- CGF code: PNG
- CGA: Papua New Guinea Olympic Committee
- Website: pngolympic.org
- Medals Ranked 27th: Gold 5 Silver 8 Bronze 2 Total 15

Commonwealth Games appearances (overview)
- 1962; 1966; 1970; 1974; 1978; 1982; 1986; 1990; 1994; 1998; 2002; 2006; 2010; 2014; 2018; 2022; 2026; 2030;

= Papua New Guinea at the Commonwealth Games =

Papua New Guinea made its Commonwealth Games début in the 1962 British Empire and Commonwealth Games in Perth, Western Australia. The country has competed in 15 editions of the Games, as of 2022

Since 1962, Papua New Guinea have won a total of 14 medals in 5 sports.

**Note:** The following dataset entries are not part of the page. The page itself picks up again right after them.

theorem bwPut_error {w : BitVec 8} {s : State} {e : ErrCode} (h : bwPut w s = .error e) :
    e = .illegal ∨ e = .cap ∨ e = .bus := (guarded_error h).imp_right bitAppend_error

theorem brGet_ok {w : BitVec 8} {s t : State} (h : brGet w s = .ok t) : toDout (bitFetch w.toNat s) = .ok t :=
  guarded_ok h

theorem brGet_error {w : BitVec 8} {s : State} {e : ErrCode} (h : brGet w s = .error e) :
    e = .illegal ∨ e = .oob ∨ e = .bus :=
  (guarded_error h).imp_right fun hr => bitFetch_error ((toDout_error_iff _ _).mp hr)

theorem ywPut_ok {w : BitVec 8} {s t : State} (h : ywPut w s = .ok t) : byteAppend (bytesLE s.din w.toNat) s = .ok t :=
  guarded_ok h

theorem ywPut_error {w : BitVec 8} {s : State} {e : ErrCode} (h : ywPut w s = .error e) :
    e = .illegal ∨ e = .cap ∨ e = .bus := (guarded_error h).imp_right byteAppend_error

theorem yrGet_ok {w : BitVec 8} {s t : State} (h : yrGet w s = .ok t) : toDout (byteFetch w.toNat s) = .ok t :=
  guarded_ok h

theorem yrGet_error {w : BitVec 8} {s : State} {e : ErrCode} (h : yrGet w s = .error e) :
    e = .illegal ∨ e = .oob ∨ e = .bus :=
  (guarded_error h).imp_right fun hr => byteFetch_error ((toDout_error_iff _ _).mp hr)

/-- `YR.SUB` changes `YR_POS` and `DOUT` only (R181). -/
theorem yrSub_frame {s t : State} (h : yrSub s = .ok t) : t = { s with yrPos := t.yrPos, dout := t.dout } := by
  unfold yrSub at h
  simp only at h
  split at h
  · cases h
  · cases h; rfl

theorem yrSub_error {s : State} {e : ErrCode} (h : yrSub s = .error e) : e = .oob := by
  unfold yrSub at h
  simp only at h
  split at h
  · exact (Except.error.inj h).symm
  · cases h

theorem csrr_ok {n : BitVec 8} {s t : State} (h : csrr n s = .ok t) :
    ∃ c, csrOfNumber n = some c ∧ t = { s with dout := readCsr s c } := by
  unfold csrr at h
  split at h
  · cases h
  · rename_i c hc
    exact ⟨c, hc, (Except.ok.inj h).symm⟩

theorem csrw_ok {n : BitVec 8} {s t : State} (h : csrw n s = .ok t) :
    ∃ c, csrOfNumber n = some c ∧ writeCsr s c s.din = .ok t := by
  unfold csrw at h
  split at h
  · cases h
  · rename_i c hc
    exact ⟨c, hc, h⟩

/-! ### Which errors there are -/

/-- An effect that raises names an error of R300: never code 0. -/
theorem effect_error_ne_noError {i : Instr} {s : State} {e : ErrCode} (h : effect i s = .error e) : e ≠ .noError := by
  rintro rfl
  cases i with
  | csrr n => cases csrr_error h
  | csrw n => cases csrw_error h
  | bwPut w => simpa using bwPut_error h
  | brGet w => simpa using brGet_error h
  | brBit => simpa using bitFetch_error ((toDout_error_iff _ _).mp h)
  | ywPut w => simpa using ywPut_error h
  | ywCpy => simpa using ywCpy_error h
  | yrGet w => simpa using yrGet_error h
  | yrSub => cases yrSub_error h
  | sePush => simpa using sePushValue_error h
  | seFlush => simpa using byteAppend_error h
  | sdNext => simpa using sdNextValue_error ((toDout_error_iff _ _).mp h)
  | dePush => simpa using sePushValue_error (dePush_error h)
  | ddNext => simpa using sdNextValue_error (ddNext_error h)
  | gePut => simpa using gePut_error h
  | gdNext => simpa using gdNext_error h
  | nop | clrerr | sreset | bwClr | bwBlen | brEnd | ywClr | zzEnc | zzDec | seClr | sdClr | deClr | ddClr | geClr
  | gdClr => cases h

/-! ### Footprints -/

/-- `s` with the register that a `CSRW` of `c` writes (R26) taken from `t`. -/
def csrFootprint (c : Csr) (s t : State) : State :=
  match c with
  | .config => { s with tailPad := t.tailPad }
  | .bwBase => { s with bwBase := t.bwBase }
  | .bwCap => { s with bwCap := t.bwCap }
  | .brBase => { s with brBase := t.brBase }
  | .brLen => { s with brLen := t.brLen }
  | .brPos => { s with brPos := t.brPos }
  | .ywBase => { s with ywBase := t.ywBase }
  | .ywCap => { s with ywCap := t.ywCap }
  | .yrBase => { s with yrBase := t.yrBase }
  | .yrLen => { s with yrLen := t.yrLen }
  | .yrPos => { s with yrPos := t.yrPos }
  | .status | .memsz | .bwBits | .ywLen | .seCnt | .sdWord | .sdCtrl | .dePrev | .dePdelta | .dePhase
  | .ddLast | .ddDelta | .ddPhase | .geLast | .geCtrl | .gdLast | .gdCtrl => s

/-- `s` with the registers that the command's rule names as written by it taken from `t`; SRESET's is all of `t`. -/
def footprint (i : Instr) (s t : State) : State :=
  match i with
  | .nop => s
  | .csrr _ | .bwBlen | .brEnd | .zzEnc | .zzDec => { s with dout := t.dout }
  | .csrw n => (csrOfNumber n).elim s fun c => csrFootprint c s t
  | .clrerr => { s with status := t.status }
  | .sreset => t
  | .bwClr => { s with bwBits := t.bwBits }
  | .bwPut _ => { s with mem := t.mem, bwBits := t.bwBits }
  | .brGet _ | .brBit => { s with brPos := t.brPos, dout := t.dout }
  | .ywClr => { s with ywLen := t.ywLen }
  | .ywPut _ | .ywCpy => { s with mem := t.mem, ywLen := t.ywLen }
  | .yrGet _ | .yrSub => { s with yrPos := t.yrPos, dout := t.dout }
  | .seClr => { s with seQ := t.seQ }
  | .sePush | .seFlush => { s with mem := t.mem, ywLen := t.ywLen, seQ := t.seQ }
  | .sdClr => { s with sdWord := t.sdWord, sdCtrl := t.sdCtrl }
  | .sdNext => { s with yrPos := t.yrPos, sdWord := t.sdWord, sdCtrl := t.sdCtrl, dout := t.dout }
  | .deClr => { s with dePrev := t.dePrev, dePdelta := t.dePdelta, dePhase := t.dePhase }
  | .dePush => { s with
      mem := t.mem, ywLen := t.ywLen, seQ := t.seQ
      dePrev := t.dePrev, dePdelta := t.dePdelta, dePhase := t.dePhase, dout := t.dout }
  | .ddClr => { s with ddLast := t.ddLast, ddDelta := t.ddDelta, ddPhase := t.ddPhase }
  | .ddNext => { s with
      yrPos := t.yrPos, sdWord := t.sdWord, sdCtrl := t.sdCtrl
      ddLast := t.ddLast, ddDelta := t.ddDelta, ddPhase := t.ddPhase, dout := t.dout }
  | .geClr => { s with geLast := t.geLast, geCtrl := t.geCtrl }
  | .gePut => { s with mem := t.mem, bwBits := t.bwBits, geLast := t.geLast, geCtrl := t.geCtrl }
  | .gdClr => { s with gdLast := t.gdLast, gdCtrl := t.gdCtrl }
  | .gdNext => { s with brPos := t.brPos, gdLast := t.gdLast, gdCtrl := t.gdCtrl, dout := t.dout }

/-- A `CSRW` writes the register it names and nothing else (R122). -/
theorem writeCsr_footprint {s t : State} {c : Csr} {v : Word} (h : writeCsr s c v = .ok t) : t = csrFootprint c s t := by
  cases c <;> cases h <;> rfl

/-- A fetch from the bit cursor into `DOUT` changes the position and `DOUT` only (R74, R150). -/
theorem toDout_bitFetch_frame {n : Nat} {s t : State} (h : toDout (bitFetch n s) = .ok t) :
    t = { s with brPos := t.brPos, dout := t.dout } := by
  obtain ⟨v, u, hu, rfl⟩ := toDout_ok h
  rw [bitFetch_frame hu]

/-- A fetch from the byte cursor into `DOUT` changes the position and `DOUT` only (R78, R180). -/
theorem toDout_byteFetch_frame {n : Nat} {s t : State} (h : toDout (byteFetch n s) = .ok t) :
    t = { s with yrPos := t.yrPos, dout := t.dout } := by
  obtain ⟨v, u, hu, rfl⟩ := toDout_ok h
  rw [byteFetch_frame hu]

/-- A completed command changes the registers its rule names and nothing else. -/
theorem effect_footprint {i : Instr} {s t : State} (h : effect i s = .ok t) : t = footprint i s t := by
  cases i with
  | csrr n =>
    obtain ⟨c, _, rfl⟩ := csrr_ok h
    rfl
  | csrw n =>
    obtain ⟨c, hc, hw⟩ := csrw_ok h
    rw [footprint, hc]
    exact writeCsr_footprint hw
  | bwPut w => exact bitAppend_frame (bwPut_ok h)
  | brGet w => exact toDout_bitFetch_frame (brGet_ok h)
  | brBit => exact toDout_bitFetch_frame h
  | ywPut w => exact byteAppend_frame (ywPut_ok h)
  | ywCpy =>
    obtain rfl | hb := ywCpy_cases h
    · rfl
    · exact byteAppend_frame hb
  | yrGet w => exact toDout_byteFetch_frame (yrGet_ok h)
  | yrSub => exact yrSub_frame h
  | sePush => exact sePushValue_frame h
  | seFlush =>
    rw [seFlush_frame h]
    rfl
  | sdNext =>
    obtain ⟨v, u, hu, rfl⟩ := toDout_ok h
    rw [sdNextValue_frame hu]
    rfl
  | dePush =>
    obtain ⟨u, hu, rfl⟩ := dePush_cases h
    rw [sePushValue_frame hu]
    rfl
  | ddNext =>
    obtain ⟨e, u, hu, rfl⟩ := ddNext_cases h
    rw [sdNextValue_frame hu]
    rfl
  | gePut =>
    obtain ⟨u, hu, rfl⟩ := gePut_cases h
    rw [bitAppend_frame hu]
    rfl
  | gdNext =>
    obtain ⟨u, hu, rfl⟩ := gdNext_ok h
    rw [gdRecord_frame hu]
    rfl
  | nop | clrerr | sreset | bwClr | bwBlen | brEnd | ywClr | zzEnc | zzDec | seClr | sdClr | deClr | ddClr | geClr
  | gdClr => cases h; rfl

/-- Only an error and `CLRERR` write `STATUS` (R31); SRESET apart. -/
theorem effect_status {i : Instr} {s t : State} (h : effect i s = .ok t) (hr : i ≠ .sreset) (hc : i ≠ .clrerr) :
    t.status = s.status := by
  have ht : t.status = (footprint i s t).status := congrArg State.status (effect_footprint h)
  rw [ht]
  cases i with
  | csrw n =>
    obtain ⟨c, hn, _⟩ := csrw_ok h
    rw [footprint, hn]
    cases c <;> rfl
  | sreset => exact absurd rfl hr
  | clrerr => exact absurd rfl hc
  | _ => rfl

/-- A footprint takes nothing from a state that differs in `STATUS` alone. -/
theorem footprint_status (i : Instr) (s : State) (x : Status) :
    { footprint i s { s with status := x } with status := x } = { s with status := x } := by
  cases i with
  | csrw n =>
    rw [footprint]
    cases csrOfNumber n with
    | none => rfl
    | some c => cases c <;> rfl
  | _ => rfl

/-- Whatever becomes of a command, it changes the registers its rule names, `STATUS`, and nothing else. -/
theorem exec_footprint {i : Instr} {s t : State} (h : exec i s = .next t) :
    t = { footprint i s t with status := t.status } := by
  obtain rfl | hok | ⟨e, _, rfl⟩ := exec_cases h
  · exact (footprint_status i t t.status).symm
  · exact congrArg (fun u : State => { u with status := t.status }) (effect_footprint hok)
  · exact (footprint_status i s _).symm

end Sys2Proof.Proofs

/-! The invariant of the state between commands (`State.Inv`): what reset establishes, every command and every action of
the host keep. -/

namespace Sys2Proof.Proofs

open Sys2Proof Sys2Proof.Machine Sys2Proof.Laws

/-! ### Reset -/

/-- Every register at its reset value, over a memory of a size and contents R10 and R342 allow, held in reset or not. -/
theorem inv_powerOn {n : Nat} {m : Memory} (hmin : Config.minMemBytes ≤ n) (hmax : n ≤ Config.maxMemBytes)
    (hwf : Memory.wf m = true) (hbelow : Memory.below n m = true) (held : Bool) (rest : List HostAction) :
    State.Inv { State.powerOn n m with inReset := held, pending := rest } where
  memSize := ⟨hmin, hmax⟩
  memCanonical := hwf
  memInside := hbelow
  statusAgrees := by simp [State.powerOn]
  bitsWritten := by simp [State.powerOn]
  bytesWritten := by simp [State.powerOn]
  fifoShort := by simp [State.powerOn]
  wordHeld := by simp [State.powerOn]
  wordClear := by simp [State.powerOn]
  encoderWindow := by simp [State.powerOn]
  decoderWindow := by simp [State.powerOn]
  encoderPhase := by simp [State.powerOn]
  decoderPhase := by simp [State.powerOn]
  heldInReset := by
    rintro rfl
    rfl

/-- Clearing every register keeps the invariant, whether the block is held in reset or not (R124, R340). -/
theorem inv_cleared {s : State} (hs : s.Inv) (held : Bool) :
    State.Inv { s.resetRegisters with inReset := held } :=
  inv_powerOn hs.memSize.1 hs.memSize.2 hs.memCanonical hs.memInside held s.pending

/-! ### A block that accepts commands -/

/-- The invariant of a block that is not held in reset, so that it accepts commands (R341). -/
structure Accepting (s : State) : Prop extends State.Inv s where
  released : s.inReset = false

/-- R341 asks nothing of a block that is not held in reset, whatever else has changed in it. -/
theorem Accepting.notHeld {s t : State} (hs : Accepting s) (ht : t.inReset = s.inReset) :
    t.inReset = true → t.enterReset = t := by
  simp [ht, hs.released]

theorem accepting_resetRegisters {s : State} (hs : Accepting s) : Accepting s.resetRegisters :=
  { inv_cleared hs.toInv s.inReset with released := hs.released }

theorem accepting_dout {s : State} (hs : Accepting s) (v : Word) : Accepting { s with dout := v } :=
  { hs with heldInReset := hs.notHeld rfl }

/-- `STATUS` after an error names it and has `FAULT` set (R302). -/
theorem accepting_raised {s : State} (hs : Accepting s) {e : ErrCode} (he : e ≠ .noError) :
    Accepting { s with status := { err := e, fault := true } } :=
  { hs with statusAgrees := by simp [he], heldInReset := hs.notHeld rfl }

theorem accepting_clearError {s : State} (hs : Accepting s) : Accepting s.clearError :=
  { hs with statusAgrees := by simp [State.clearError], heldInReset := hs.notHeld rfl }

theorem accepting_latch {s : State} (hs : Accepting s) (d : Word) : Accepting (s.latch d) :=
  { hs with heldInReset := hs.notHeld rfl }

/-- The registers a `CSRW` can write are not in the invariant (R29). -/
theorem accepting_writeCsr {s t : State} {c : Csr} {v : Word} (hs : Accepting s) (h : writeCsr s c v = .ok t) :
    Accepting t := by
  cases c <;> cases h <;> exact { hs with heldInReset := hs.notHeld rfl }

/-! ### The buffers -/

theorem accepting_bitFetch {n : Nat} {s t : State} {v : Word} (hs : Accepting s) (h : bitFetch n s = .ok (v, t)) :
    Accepting t := by
  rw [bitFetch_frame h]
  exact { hs with heldInReset := hs.notHeld rfl }

theorem accepting_byteFetch {n : Nat} {s t : State} {v : Word} (hs : Accepting s) (h : byteFetch n s = .ok (v, t)) :
    Accepting t := by
  rw [byteFetch_frame h]
  exact { hs with heldInReset := hs.notHeld rfl }

/-- The capacity check of R70 bounds `BW_BITS` by 64 bits for each word of the largest capacity (R36). -/
theorem bwBits_le_of_bitAppend {v : BitVec 77} {n : Nat} {s t : State} (h : bitAppend v n s = .ok t) (hn : n ≠ 0) :
    t.bwBits.toNat ≤ 64 * (2 ^ 32 - 1) := by
  obtain ⟨hcap, _, rfl⟩ := bitAppend_ok h hn
  have hlt := s.bwCap.isLt
  rw [bwBits_after s n hcap]
  unfold wordsFor at hcap
  omega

Weightlifting has been the most successful sport with 7 medals followed by Boxing with 3, Lawn bowls with 2, Swimming with 2, and Shooting with 1 medal.

==Medals==
After the 2018 Commonwealth Games, Papua New Guinea ranks 26th on the All-time Commonwealth Games medal table.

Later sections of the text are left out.